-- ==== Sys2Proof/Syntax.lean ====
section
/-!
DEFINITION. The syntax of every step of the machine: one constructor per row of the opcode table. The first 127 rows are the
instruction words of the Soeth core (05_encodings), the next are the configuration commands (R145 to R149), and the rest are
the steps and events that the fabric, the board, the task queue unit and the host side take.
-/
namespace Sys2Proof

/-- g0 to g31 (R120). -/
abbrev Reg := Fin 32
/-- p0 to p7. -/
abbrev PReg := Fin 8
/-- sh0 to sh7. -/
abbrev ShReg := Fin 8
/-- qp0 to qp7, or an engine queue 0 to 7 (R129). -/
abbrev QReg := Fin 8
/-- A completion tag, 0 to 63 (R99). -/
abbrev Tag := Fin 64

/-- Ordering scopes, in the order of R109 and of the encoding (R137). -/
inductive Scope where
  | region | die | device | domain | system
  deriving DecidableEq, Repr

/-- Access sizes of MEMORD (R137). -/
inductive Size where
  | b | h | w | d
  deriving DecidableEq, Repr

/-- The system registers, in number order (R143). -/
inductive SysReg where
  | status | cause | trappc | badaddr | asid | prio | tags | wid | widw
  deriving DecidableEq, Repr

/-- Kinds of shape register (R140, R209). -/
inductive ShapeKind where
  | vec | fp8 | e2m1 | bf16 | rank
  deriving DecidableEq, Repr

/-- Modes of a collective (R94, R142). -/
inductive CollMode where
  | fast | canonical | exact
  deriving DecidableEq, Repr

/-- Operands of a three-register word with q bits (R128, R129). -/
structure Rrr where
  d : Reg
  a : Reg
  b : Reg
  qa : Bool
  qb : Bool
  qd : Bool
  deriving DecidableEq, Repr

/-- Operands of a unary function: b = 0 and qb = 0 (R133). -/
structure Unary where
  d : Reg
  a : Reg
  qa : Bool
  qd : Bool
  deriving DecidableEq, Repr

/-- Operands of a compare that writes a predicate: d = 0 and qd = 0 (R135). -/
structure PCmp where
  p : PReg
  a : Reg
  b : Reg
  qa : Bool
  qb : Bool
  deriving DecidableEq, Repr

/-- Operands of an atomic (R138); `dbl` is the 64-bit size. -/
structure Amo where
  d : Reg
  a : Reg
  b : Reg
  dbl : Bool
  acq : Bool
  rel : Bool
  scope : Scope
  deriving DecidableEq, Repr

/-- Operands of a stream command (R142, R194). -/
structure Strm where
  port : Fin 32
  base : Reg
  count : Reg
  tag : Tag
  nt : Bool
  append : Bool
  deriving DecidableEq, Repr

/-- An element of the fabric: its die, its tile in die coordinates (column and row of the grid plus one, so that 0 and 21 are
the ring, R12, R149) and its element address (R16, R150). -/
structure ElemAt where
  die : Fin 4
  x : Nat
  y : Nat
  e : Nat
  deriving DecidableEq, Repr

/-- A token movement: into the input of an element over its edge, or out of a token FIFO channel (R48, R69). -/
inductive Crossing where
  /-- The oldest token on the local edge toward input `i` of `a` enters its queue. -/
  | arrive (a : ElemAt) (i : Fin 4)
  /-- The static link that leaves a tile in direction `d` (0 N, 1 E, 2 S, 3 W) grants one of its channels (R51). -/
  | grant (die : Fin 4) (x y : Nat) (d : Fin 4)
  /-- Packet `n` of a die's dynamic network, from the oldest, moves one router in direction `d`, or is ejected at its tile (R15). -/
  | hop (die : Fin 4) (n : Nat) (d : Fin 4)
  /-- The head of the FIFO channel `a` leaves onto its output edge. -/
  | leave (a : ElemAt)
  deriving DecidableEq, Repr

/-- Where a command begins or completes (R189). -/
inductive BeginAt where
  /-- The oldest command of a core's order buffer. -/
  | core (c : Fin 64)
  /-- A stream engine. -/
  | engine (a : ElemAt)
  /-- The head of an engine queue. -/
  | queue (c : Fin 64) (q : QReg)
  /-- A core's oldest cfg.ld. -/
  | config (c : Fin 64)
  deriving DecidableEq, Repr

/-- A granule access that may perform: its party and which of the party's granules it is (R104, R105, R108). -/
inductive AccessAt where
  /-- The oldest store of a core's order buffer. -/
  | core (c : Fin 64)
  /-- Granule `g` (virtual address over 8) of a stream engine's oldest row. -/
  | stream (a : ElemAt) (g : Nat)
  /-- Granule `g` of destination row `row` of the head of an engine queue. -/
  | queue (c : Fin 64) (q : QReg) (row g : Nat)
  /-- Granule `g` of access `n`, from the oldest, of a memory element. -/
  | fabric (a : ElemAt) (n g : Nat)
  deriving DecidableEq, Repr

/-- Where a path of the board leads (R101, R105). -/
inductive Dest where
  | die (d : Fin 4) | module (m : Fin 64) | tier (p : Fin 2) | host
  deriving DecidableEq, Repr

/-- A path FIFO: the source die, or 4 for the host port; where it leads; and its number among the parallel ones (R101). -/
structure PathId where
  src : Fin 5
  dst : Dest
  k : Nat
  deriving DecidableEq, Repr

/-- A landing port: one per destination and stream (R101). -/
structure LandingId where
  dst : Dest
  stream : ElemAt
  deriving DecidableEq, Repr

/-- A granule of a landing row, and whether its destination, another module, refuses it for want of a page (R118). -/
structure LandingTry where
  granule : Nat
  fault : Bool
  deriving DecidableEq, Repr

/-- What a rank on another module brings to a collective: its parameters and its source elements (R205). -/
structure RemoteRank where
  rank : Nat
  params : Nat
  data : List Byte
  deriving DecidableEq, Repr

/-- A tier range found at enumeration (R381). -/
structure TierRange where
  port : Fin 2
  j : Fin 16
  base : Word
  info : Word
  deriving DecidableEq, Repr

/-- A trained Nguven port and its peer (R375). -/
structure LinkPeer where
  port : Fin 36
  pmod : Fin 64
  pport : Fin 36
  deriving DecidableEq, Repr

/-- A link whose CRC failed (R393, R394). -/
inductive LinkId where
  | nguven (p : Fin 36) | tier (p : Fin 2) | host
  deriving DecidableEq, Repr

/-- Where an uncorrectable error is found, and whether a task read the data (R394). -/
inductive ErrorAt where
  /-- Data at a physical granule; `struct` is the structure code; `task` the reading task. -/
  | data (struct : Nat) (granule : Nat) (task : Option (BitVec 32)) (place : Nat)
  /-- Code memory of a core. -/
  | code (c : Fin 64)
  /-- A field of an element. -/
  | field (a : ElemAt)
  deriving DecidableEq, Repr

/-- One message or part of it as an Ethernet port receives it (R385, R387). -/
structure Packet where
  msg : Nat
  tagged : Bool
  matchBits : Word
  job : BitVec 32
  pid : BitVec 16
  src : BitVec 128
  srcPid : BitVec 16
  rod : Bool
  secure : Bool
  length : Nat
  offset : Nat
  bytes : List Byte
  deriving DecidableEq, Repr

**About this exercise**.
Set all of the records down again, exactly as they stand.

**Task answer**.
-- ==== Sys2Proof/Syntax.lean ====
section
/-!
DEFINITION. The syntax of every step of the machine: one constructor per row of the opcode table. The first 127 rows are the
instruction words of the Soeth core (05_encodings), the next are the configuration commands (R145 to R149), and the rest are
the steps and events that the fabric, the board, the task queue unit and the host side take.
-/
namespace Sys2Proof

/-- g0 to g31 (R120). -/
abbrev Reg := Fin 32
/-- p0 to p7. -/
abbrev PReg := Fin 8
/-- sh0 to sh7. -/
abbrev ShReg := Fin 8
/-- qp0 to qp7, or an engine queue 0 to 7 (R129). -/
abbrev QReg := Fin 8
/-- A completion tag, 0 to 63 (R99). -/
abbrev Tag := Fin 64

/-- Ordering scopes, in the order of R109 and of the encoding (R137). -/
inductive Scope where
  | region | die | device | domain | system
  deriving DecidableEq, Repr

/-- Access sizes of MEMORD (R137). -/
inductive Size where
  | b | h | w | d
  deriving DecidableEq, Repr

/-- The system registers, in number order (R143). -/
inductive SysReg where
  | status | cause | trappc | badaddr | asid | prio | tags | wid | widw
  deriving DecidableEq, Repr

/-- Kinds of shape register (R140, R209). -/
inductive ShapeKind where
  | vec | fp8 | e2m1 | bf16 | rank
  deriving DecidableEq, Repr

/-- Modes of a collective (R94, R142). -/
inductive CollMode where
  | fast | canonical | exact
  deriving DecidableEq, Repr

/-- Operands of a three-register word with q bits (R128, R129). -/
structure Rrr where
  d : Reg
  a : Reg
  b : Reg
  qa : Bool
  qb : Bool
  qd : Bool
  deriving DecidableEq, Repr

/-- Operands of a unary function: b = 0 and qb = 0 (R133). -/
structure Unary where
  d : Reg
  a : Reg
  qa : Bool
  qd : Bool
  deriving DecidableEq, Repr

/-- Operands of a compare that writes a predicate: d = 0 and qd = 0 (R135). -/
structure PCmp where
  p : PReg
  a : Reg
  b : Reg
  qa : Bool
  qb : Bool
  deriving DecidableEq, Repr

/-- Operands of an atomic (R138); `dbl` is the 64-bit size. -/
structure Amo where
  d : Reg
  a : Reg
  b : Reg
  dbl : Bool
  acq : Bool
  rel : Bool
  scope : Scope
  deriving DecidableEq, Repr

/-- Operands of a stream command (R142, R194). -/
structure Strm where
  port : Fin 32
  base : Reg
  count : Reg
  tag : Tag
  nt : Bool
  append : Bool
  deriving DecidableEq, Repr

/-- An element of the fabric: its die, its tile in die coordinates (column and row of the grid plus one, so that 0 and 21 are
the ring, R12, R149) and its element address (R16, R150). -/
structure ElemAt where
  die : Fin 4
  x : Nat
  y : Nat
  e : Nat
  deriving DecidableEq, Repr

/-- A token movement: into the input of an element over its edge, or out of a token FIFO channel (R48, R69). -/
inductive Crossing where
  /-- The oldest token on the local edge toward input `i` of `a` enters its queue. -/
  | arrive (a : ElemAt) (i : Fin 4)
  /-- The static link that leaves a tile in direction `d` (0 N, 1 E, 2 S, 3 W) grants one of its channels (R51). -/
  | grant (die : Fin 4) (x y : Nat) (d : Fin 4)
  /-- Packet `n` of a die's dynamic network, from the oldest, moves one router in direction `d`, or is ejected at its tile (R15). -/
  | hop (die : Fin 4) (n : Nat) (d : Fin 4)
  /-- The head of the FIFO channel `a` leaves onto its output edge. -/
  | leave (a : ElemAt)
  deriving DecidableEq, Repr

/-- Where a command begins or completes (R189). -/
inductive BeginAt where
  /-- The oldest command of a core's order buffer. -/
  | core (c : Fin 64)
  /-- A stream engine. -/
  | engine (a : ElemAt)
  /-- The head of an engine queue. -/
  | queue (c : Fin 64) (q : QReg)
  /-- A core's oldest cfg.ld. -/
  | config (c : Fin 64)
  deriving DecidableEq, Repr

/-- A granule access that may perform: its party and which of the party's granules it is (R104, R105, R108). -/
inductive AccessAt where
  /-- The oldest store of a core's order buffer. -/
  | core (c : Fin 64)
  /-- Granule `g` (virtual address over 8) of a stream engine's oldest row. -/
  | stream (a : ElemAt) (g : Nat)
  /-- Granule `g` of destination row `row` of the head of an engine queue. -/
  | queue (c : Fin 64) (q : QReg) (row g : Nat)
  /-- Granule `g` of access `n`, from the oldest, of a memory element. -/
  | fabric (a : ElemAt) (n g : Nat)
  deriving DecidableEq, Repr

/-- Where a path of the board leads (R101, R105). -/
inductive Dest where
  | die (d : Fin 4) | module (m : Fin 64) | tier (p : Fin 2) | host
  deriving DecidableEq, Repr

/-- A path FIFO: the source die, or 4 for the host port; where it leads; and its number among the parallel ones (R101). -/
structure PathId where
  src : Fin 5
  dst : Dest
  k : Nat
  deriving DecidableEq, Repr

/-- A landing port: one per destination and stream (R101). -/
structure LandingId where
  dst : Dest
  stream : ElemAt
  deriving DecidableEq, Repr

/-- A granule of a landing row, and whether its destination, another module, refuses it for want of a page (R118). -/
structure LandingTry where
  granule : Nat
  fault : Bool
  deriving DecidableEq, Repr

/-- What a rank on another module brings to a collective: its parameters and its source elements (R205). -/
structure RemoteRank where
  rank : Nat
  params : Nat
  data : List Byte
  deriving DecidableEq, Repr

/-- A tier range found at enumeration (R381). -/
structure TierRange where
  port : Fin 2
  j : Fin 16
  base : Word
  info : Word
  deriving DecidableEq, Repr

/-- A trained Nguven port and its peer (R375). -/
structure LinkPeer where
  port : Fin 36
  pmod : Fin 64
  pport : Fin 36
  deriving DecidableEq, Repr

/-- A link whose CRC failed (R393, R394). -/
inductive LinkId where
  | nguven (p : Fin 36) | tier (p : Fin 2) | host
  deriving DecidableEq, Repr

/-- Where an uncorrectable error is found, and whether a task read the data (R394). -/
inductive ErrorAt where
  /-- Data at a physical granule; `struct` is the structure code; `task` the reading task. -/
  | data (struct : Nat) (granule : Nat) (task : Option (BitVec 32)) (place : Nat)
  /-- Code memory of a core. -/
  | code (c : Fin 64)
  /-- A field of an element. -/
  | field (a : ElemAt)
  deriving DecidableEq, Repr

/-- One message or part of it as an Ethernet port receives it (R385, R387). -/
structure Packet where
  msg : Nat
  tagged : Bool
  matchBits : Word
  job : BitVec 32
  pid : BitVec 16
  src : BitVec 128
  srcPid : BitVec 16
  rod : Bool
  secure : Bool
  length : Nat
  offset : Nat
  bytes : List Byte
  deriving DecidableEq, Repr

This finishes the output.